Anthropic’s flagship AI mannequin, Claude-3, is a generative AI system just like OpenAI’s ChatGPT and Google’s Gemini. As a part of the corporate’s efforts to make sure that Claude and its different fashions are able to working safely, it conducts what’s referred to as “purple teaming.”

Pink teaming

Pink teaming is principally simply attempting to interrupt one thing on function. In Claude’s case, the purpose of purple teaming is to attempt to work out all the ways in which it may very well be prompted, pressured, or in any other case perturbed into producing undesirable outputs.

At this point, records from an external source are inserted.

/-- Removes the entry of a keyed list. -/
def alDel {κ α : Type} [DecidableEq κ] : List (κ × α) → κ → List (κ × α)
  | [], _ => []
  | (k', v') :: r, k => if k' = k then alDel r k else (k', v') :: alDel r k

def queue (m : Module) (k : QKey) : List Desc := alGet [] m.queues k

/-- Sets a queue; an empty queue has no entry. -/
def setQueue (k : QKey) (l : List Desc) (m : Module) : Module :=
  { m with queues := if l.isEmpty then alDel m.queues k else alSet m.queues k l }

def queueDepth (k : QKey) : Nat := if k.cls = 10 then 64 else 16

/-- The queue that a descriptor of a context reaches at a target (R133, R137). -/
def queueFor (cls idx part ctx : Nat) : QKey :=
  match svcOf cls with
  | some _ => ⟨cls, idx, ctx⟩
  | none => ⟨cls, idx, part⟩

/-- The key of a completion count: the context and the queue's target (R136). -/
def countKey (part ctx cls idx : Nat) : Nat × QKey := (part * 8 + ctx, ⟨cls, idx, 0⟩)
def count (m : Module) (part ctx cls idx : Nat) : W32 := alGet 0 m.counts (countKey part ctx cls idx)

/-- Progress of a context (R557) and of a partition (R559). -/
def progress (part ctx : Nat) (m : Module) : Module :=
  let m := match ctxHart m part ctx with
    | some hk => m.setHart hk { m.hart hk with lastProgress := m.clk.elapsed }
    | none => m
  { m with wdg := { m.wdg with partProgress := nset 0 m.wdg.partProgress part m.clk.elapsed } }

/-- Word 0 of a DESC_START or DESC_DONE record (R723). -/
def descWord (cls idx : Nat) (d : Desc) : Nat := 2 ^ 52 * cls + 2 ^ 32 * idx + d.seq.toNat % 2 ^ 32

/-- A descriptor starts: the trace sees it (R723). -/
def descStart (cls idx : Nat) (d : Desc) (m : Module) : Module :=
  traceEv 1 (descWord cls idx d) d.part d.ctx cls (d.ty.setWidth 64) m

/-- A descriptor completes (R136, R717): its context's count rises by one, whether the outcome is success or error. -/
def complete (cls idx : Nat) (d : Desc) (err : Bool) (m : Module) : Module :=
  let k := countKey d.part d.ctx cls idx
  let g := m.dbg
  let m := { m with
    counts := alSet m.counts k (alGet 0 m.counts k + 1)
    outstanding := mapAt 0 m.outstanding (d.part * 8 + d.ctx) (· - 1)
    dbg := { g with
      pDesc := mapAt 0 g.pDesc d.part (· + 1)
      pErrC := if err then mapAt 0 g.pErrC d.part (satAdd · 1) else g.pErrC } }
  let m := progress d.part d.ctx m
  traceEv 2 (descWord cls idx d) d.part d.ctx cls (if err then 1 else 0) m

/-- The depth of a beat-alarm queue has grown (R717, DBG_P_ALM). -/
def noteDepth (k : QKey) (m : Module) : Module :=
  if k.cls = 10 && k.sub < 16 then
    let n := (queue m k).length
    { m with dbg := { m.dbg with pAlmMax := nset 0 m.dbg.pAlmMax k.sub (max n (nget 0 m.dbg.pAlmMax k.sub)) } }
  else m

/-- Puts a descriptor at the end of a queue. -/
def enqueue (k : QKey) (d : Desc) (m : Module) : Module := noteDepth k (setQueue k (queue m k ++ [d]) m)

/-- Takes the descriptor at a queue's head off it. -/
def dequeue (k : QKey) (m : Module) : Module := setQueue k (queue m k).tail m

/-- The suspect whose slot is open, when a suspect phase runs (R571, R574). -/
def openSuspect (w : Wdg) : Option Suspect :=
  match w.slotOpen with
  | some i => w.suspects[i]?
  | none => none

/-- Whether an engine may start a descriptor of a context during a suspect phase (R574). -/
def suspectOk (m : Module) (cls idx part ctx : Nat) : Bool :=
  if m.wdg.phase && m.wdg.suspects.any (fun s => s.cls = cls && s.unit = idx) then
    match openSuspect m.wdg with
    | some s => s.part = part && s.ctx = ctx
    | none => false
  else true

/-- The queue class of an engine. -/
def engCode (e : EngCls) : Nat :=
  match e with
  | .gallery => 0 | .balcony => 1 | .landing => 2 | .riser => 3 | .winder => 4 | .newel => 5 | .flight => 6 | .arcade => 7
  | .baluster => 11 | .voteUnit => 12

/-- Whether an engine is under reset: its own engine reset, a Gallery and its Balcony together (R259), or its partition's, or its
wing's (R562). -/
def underReset (m : Module) (cls idx : Nat) : Bool :=
  m.wdg.running.any (fun r => match r.dom with
    | .engine e => (engCode e.cls = cls || (engCode e.cls ≤ 1 && cls ≤ 1)) && e.idx = idx
    | .partition p => match svcOf cls with
        | some c => owner m c idx = some p.val
        | none => false
    | .wing w => idx / (qclsCount cls / 2) = w.val
    | .chip => true
    | .context _ _ => false)

/-- How many Galleries of a partition, or pairs in full checking mode, run at an operating point (R625, R626). -/
def activeOf (op g : Nat) : Nat :=
  match op with
  | 4 => ceilDiv (3 * g) 4 | 5 => ceilDiv g 2 | 6 => ceilDiv g 4 | 7 => max 1 (ceilDiv g 8) | _ => g

/-- The gated Galleries (R626): those beyond the lowest-indexed active ones, or pairs, of each partition. -/
def gatedList (m : Module) : List Nat :=
  (List.range 16).flatMap (fun p =>
    let gs := (bitsOf (prec m p).gal).filter (fun g => owner m 0 g = some p)
    if fullMode m p then
      let pairs := gs.filter (fun g => g % 2 = 0)
      let keep := pairs.take (activeOf m.pwr.op pairs.length)
      gs.filter (fun g => !keep.contains (g / 2 * 2))
    else gs.drop (activeOf m.pwr.op gs.length))

def gated (m : Module) (g : Nat) : Bool := m.pwr.op ≥ 4 && (gatedList m).contains g

/-- Whether a queue class's unit can start a descriptor at all: its wing runs, it is not under reset, and it is not a
gated Gallery or Balcony (R627) nor the idle odd member of a pair. -/
def canStart (m : Module) (cls idx : Nat) : Bool :=
  wingUp m (idx / (qclsCount cls / 2)) && !underReset m cls idx && !(cls ≤ 1 && gated m idx) && m.tray.thermTripN

/-- The descriptor an owned engine takes next: strict priority, context 0 highest (R137). -/
def headOwned (m : Module) (cls idx : Nat) : Option (QKey × Desc) :=
  (List.range 8).foldl (fun a c =>
    match a with
    | some x => some x
    | none =>
      match queue m ⟨cls, idx, c⟩ with
      | d :: _ => if suspectOk m cls idx d.part d.ctx then some (⟨cls, idx, c⟩, d) else none
      | [] => none) none

/-- The descriptor a shared engine takes next: round robin over partitions after the one served last (R137). -/
def headShared (m : Module) (cls idx last : Nat) : Option (QKey × Desc) :=
  (List.range 16).foldl (fun a i =>
    match a with
    | some x => some x
    | none =>
      let p := (last + 1 + i) % 16
      match queue m ⟨cls, idx, p⟩ with
      | d :: _ => if suspectOk m cls idx d.part d.ctx then some (⟨cls, idx, p⟩, d) else none
      | [] => none) none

Throughout purple teaming efforts, engineers would possibly rephrase questions or reframe a question as a way to trick the AI into outputting info it’s been programmed to keep away from.

For instance, an AI system educated on knowledge gathered from the web is more likely to include personally identifiable info on quite a few individuals. As a part of its security coverage, Anthropic has put guardrails in place to stop Claude and its different fashions from outputting that info.

As AI fashions develop into extra strong and able to imitating human communication, the duty of attempting to determine each potential undesirable output turns into exponentially difficult.

Bug bounty

Anthropic has applied a number of novel security interventions in its fashions, together with its “Constitutional AI” paradigm, but it surely’s all the time good to get contemporary eyes on a long-standing situation.

In accordance with an organization weblog put up, it’s newest initiative will expand on present bug bounty packages to deal with common jailbreak assaults:

“These are exploits that might permit constant bypassing of AI security guardrails throughout a variety of areas. By concentrating on common jailbreaks, we goal to deal with a number of the most vital vulnerabilities in essential, high-risk domains akin to CBRN (chemical, organic, radiological, and nuclear) and cybersecurity.”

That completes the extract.